● **Extracted data entries**
* * * * * * * * *

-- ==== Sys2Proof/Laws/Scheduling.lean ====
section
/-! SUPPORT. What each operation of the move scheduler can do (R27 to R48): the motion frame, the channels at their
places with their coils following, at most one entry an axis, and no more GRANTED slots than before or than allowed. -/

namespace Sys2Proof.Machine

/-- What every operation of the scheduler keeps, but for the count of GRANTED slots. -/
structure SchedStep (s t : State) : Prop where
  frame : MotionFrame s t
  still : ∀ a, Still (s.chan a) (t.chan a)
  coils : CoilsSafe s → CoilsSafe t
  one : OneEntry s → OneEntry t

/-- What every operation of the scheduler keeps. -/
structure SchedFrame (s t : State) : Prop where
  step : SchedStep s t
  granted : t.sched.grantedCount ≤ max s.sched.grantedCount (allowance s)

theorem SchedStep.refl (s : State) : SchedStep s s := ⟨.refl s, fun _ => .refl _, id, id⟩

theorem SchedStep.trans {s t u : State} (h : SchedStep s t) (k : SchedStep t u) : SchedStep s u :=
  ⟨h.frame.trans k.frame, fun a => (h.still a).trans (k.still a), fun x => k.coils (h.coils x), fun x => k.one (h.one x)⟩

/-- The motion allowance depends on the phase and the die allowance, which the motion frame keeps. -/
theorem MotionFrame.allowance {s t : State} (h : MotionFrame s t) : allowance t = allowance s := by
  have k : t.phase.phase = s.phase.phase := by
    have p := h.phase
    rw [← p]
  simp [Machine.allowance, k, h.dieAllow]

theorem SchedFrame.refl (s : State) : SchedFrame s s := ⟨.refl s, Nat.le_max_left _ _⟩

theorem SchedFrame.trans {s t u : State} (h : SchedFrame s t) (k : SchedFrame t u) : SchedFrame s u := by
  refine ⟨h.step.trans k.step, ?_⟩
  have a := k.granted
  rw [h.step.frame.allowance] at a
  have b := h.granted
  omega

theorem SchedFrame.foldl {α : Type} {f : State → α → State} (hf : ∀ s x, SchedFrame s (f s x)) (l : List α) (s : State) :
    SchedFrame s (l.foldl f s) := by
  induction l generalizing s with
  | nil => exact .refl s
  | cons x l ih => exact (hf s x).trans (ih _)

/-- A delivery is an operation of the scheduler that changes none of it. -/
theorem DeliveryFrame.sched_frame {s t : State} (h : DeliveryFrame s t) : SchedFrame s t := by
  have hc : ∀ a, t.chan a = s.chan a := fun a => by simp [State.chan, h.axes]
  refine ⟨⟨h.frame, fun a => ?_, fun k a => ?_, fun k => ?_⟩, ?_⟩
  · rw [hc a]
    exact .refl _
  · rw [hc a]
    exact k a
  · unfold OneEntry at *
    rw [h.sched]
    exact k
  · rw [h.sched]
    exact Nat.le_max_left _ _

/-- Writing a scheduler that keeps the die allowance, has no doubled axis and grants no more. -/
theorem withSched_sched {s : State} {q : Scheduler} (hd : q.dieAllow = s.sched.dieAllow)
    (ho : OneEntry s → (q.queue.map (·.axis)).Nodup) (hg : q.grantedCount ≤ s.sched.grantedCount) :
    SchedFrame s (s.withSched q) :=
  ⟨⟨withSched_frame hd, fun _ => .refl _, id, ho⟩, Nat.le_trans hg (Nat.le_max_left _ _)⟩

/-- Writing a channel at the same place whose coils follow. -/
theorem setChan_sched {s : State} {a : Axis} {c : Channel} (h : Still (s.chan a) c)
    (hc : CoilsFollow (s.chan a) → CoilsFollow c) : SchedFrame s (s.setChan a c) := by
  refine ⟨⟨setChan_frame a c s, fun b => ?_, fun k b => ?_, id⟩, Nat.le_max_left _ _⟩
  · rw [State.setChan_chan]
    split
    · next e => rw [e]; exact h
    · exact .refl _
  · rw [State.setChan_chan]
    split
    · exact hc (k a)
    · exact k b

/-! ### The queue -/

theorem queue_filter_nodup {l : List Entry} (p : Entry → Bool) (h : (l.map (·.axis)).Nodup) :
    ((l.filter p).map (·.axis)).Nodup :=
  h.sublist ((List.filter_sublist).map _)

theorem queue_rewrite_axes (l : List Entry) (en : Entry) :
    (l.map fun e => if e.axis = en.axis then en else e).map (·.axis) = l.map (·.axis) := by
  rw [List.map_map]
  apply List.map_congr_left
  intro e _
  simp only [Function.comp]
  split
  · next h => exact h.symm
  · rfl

* * * * * * * * *

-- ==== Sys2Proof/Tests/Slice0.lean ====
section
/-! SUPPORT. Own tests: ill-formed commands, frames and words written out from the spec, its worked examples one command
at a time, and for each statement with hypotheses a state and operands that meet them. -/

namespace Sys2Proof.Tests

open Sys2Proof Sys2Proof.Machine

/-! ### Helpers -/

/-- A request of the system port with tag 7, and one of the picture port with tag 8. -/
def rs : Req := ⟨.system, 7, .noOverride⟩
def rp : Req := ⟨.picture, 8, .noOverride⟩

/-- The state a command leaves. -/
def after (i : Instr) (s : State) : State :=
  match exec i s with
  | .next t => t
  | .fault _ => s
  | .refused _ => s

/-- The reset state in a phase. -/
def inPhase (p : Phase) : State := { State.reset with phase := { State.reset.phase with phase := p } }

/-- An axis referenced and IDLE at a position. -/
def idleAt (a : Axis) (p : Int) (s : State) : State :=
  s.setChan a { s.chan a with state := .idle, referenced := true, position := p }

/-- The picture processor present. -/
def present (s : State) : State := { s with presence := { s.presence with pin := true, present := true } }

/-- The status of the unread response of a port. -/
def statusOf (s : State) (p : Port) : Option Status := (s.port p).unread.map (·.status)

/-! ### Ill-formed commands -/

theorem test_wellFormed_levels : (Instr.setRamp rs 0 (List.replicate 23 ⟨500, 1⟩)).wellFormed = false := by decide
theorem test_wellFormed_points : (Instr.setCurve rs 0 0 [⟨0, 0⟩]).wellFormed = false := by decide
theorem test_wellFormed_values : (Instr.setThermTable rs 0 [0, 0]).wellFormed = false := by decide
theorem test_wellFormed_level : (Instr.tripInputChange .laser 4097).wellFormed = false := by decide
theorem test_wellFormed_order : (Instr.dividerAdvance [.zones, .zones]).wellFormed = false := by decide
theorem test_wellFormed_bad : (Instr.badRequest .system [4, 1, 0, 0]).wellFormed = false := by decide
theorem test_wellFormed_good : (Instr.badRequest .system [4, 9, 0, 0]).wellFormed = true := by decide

* * * * * * * * *

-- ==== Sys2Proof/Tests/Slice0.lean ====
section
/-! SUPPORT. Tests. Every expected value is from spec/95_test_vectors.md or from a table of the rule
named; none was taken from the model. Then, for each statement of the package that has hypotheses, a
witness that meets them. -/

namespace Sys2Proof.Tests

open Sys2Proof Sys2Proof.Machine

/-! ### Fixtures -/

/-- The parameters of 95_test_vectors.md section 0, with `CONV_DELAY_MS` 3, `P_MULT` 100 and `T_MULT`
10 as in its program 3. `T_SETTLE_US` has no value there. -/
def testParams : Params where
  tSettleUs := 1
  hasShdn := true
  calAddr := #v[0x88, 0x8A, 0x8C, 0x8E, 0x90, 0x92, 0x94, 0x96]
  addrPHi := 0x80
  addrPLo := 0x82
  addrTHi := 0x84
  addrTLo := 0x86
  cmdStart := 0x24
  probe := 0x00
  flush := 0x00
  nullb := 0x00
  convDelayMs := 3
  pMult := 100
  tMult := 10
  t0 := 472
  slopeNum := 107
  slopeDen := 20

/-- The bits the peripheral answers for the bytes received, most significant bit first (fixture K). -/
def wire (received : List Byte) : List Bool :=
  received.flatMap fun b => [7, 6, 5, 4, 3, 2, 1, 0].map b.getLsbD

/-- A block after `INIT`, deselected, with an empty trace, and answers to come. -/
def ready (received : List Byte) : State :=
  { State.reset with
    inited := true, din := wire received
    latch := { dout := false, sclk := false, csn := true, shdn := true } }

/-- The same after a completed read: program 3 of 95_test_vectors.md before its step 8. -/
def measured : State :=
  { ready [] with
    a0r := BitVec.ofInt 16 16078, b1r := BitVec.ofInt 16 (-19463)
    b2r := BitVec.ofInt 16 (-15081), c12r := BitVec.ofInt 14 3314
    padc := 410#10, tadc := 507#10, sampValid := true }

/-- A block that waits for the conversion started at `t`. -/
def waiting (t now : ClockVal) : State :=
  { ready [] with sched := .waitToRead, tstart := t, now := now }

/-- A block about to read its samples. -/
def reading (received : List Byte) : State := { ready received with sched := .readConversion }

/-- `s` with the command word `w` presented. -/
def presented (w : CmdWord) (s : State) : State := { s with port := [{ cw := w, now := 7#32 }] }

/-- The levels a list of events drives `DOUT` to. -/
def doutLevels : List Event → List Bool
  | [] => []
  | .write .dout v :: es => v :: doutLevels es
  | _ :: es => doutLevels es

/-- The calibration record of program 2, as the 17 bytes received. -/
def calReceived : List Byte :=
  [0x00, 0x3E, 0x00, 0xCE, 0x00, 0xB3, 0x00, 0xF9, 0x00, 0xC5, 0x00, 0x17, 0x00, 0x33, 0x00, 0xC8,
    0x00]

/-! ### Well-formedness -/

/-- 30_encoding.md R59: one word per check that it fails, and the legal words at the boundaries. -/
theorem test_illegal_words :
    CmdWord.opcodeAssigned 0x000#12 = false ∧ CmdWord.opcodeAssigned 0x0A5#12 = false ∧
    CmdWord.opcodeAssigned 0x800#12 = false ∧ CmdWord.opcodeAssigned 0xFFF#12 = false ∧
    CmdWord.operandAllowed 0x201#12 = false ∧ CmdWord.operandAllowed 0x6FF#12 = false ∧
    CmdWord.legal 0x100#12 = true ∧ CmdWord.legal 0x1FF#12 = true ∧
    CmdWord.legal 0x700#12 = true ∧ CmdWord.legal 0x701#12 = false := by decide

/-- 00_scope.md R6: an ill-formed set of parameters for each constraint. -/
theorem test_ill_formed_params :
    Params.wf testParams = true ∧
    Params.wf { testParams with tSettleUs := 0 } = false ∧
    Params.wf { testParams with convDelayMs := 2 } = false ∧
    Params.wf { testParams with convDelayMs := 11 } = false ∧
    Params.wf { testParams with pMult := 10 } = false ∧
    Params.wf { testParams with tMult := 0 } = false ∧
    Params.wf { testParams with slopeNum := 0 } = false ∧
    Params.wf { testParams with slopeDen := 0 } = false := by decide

* * * * * * * * *

● **Task to carry out**
Above are the records; from them, give again exactly the lines from the one containing "10 as in its" to the one containing "A block that", both lines included, and nothing more.

● **Answer to the exercise**
10 as in its program 3. `T_SETTLE_US` has no value there. -/
def testParams : Params where
  tSettleUs := 1
  hasShdn := true
  calAddr := #v[0x88, 0x8A, 0x8C, 0x8E, 0x90, 0x92, 0x94, 0x96]
  addrPHi := 0x80
  addrPLo := 0x82
  addrTHi := 0x84
  addrTLo := 0x86
  cmdStart := 0x24
  probe := 0x00
  flush := 0x00
  nullb := 0x00
  convDelayMs := 3
  pMult := 100
  tMult := 10
  t0 := 472
  slopeNum := 107
  slopeDen := 20

/-- The bits the peripheral answers for the bytes received, most significant bit first (fixture K). -/
def wire (received : List Byte) : List Bool :=
  received.flatMap fun b => [7, 6, 5, 4, 3, 2, 1, 0].map b.getLsbD

/-- A block after `INIT`, deselected, with an empty trace, and answers to come. -/
def ready (received : List Byte) : State :=
  { State.reset with
    inited := true, din := wire received
    latch := { dout := false, sclk := false, csn := true, shdn := true } }

/-- The same after a completed read: program 3 of 95_test_vectors.md before its step 8. -/
def measured : State :=
  { ready [] with
    a0r := BitVec.ofInt 16 16078, b1r := BitVec.ofInt 16 (-19463)
    b2r := BitVec.ofInt 16 (-15081), c12r := BitVec.ofInt 14 3314
    padc := 410#10, tadc := 507#10, sampValid := true }

/-- A block that waits for the conversion started at `t`. -/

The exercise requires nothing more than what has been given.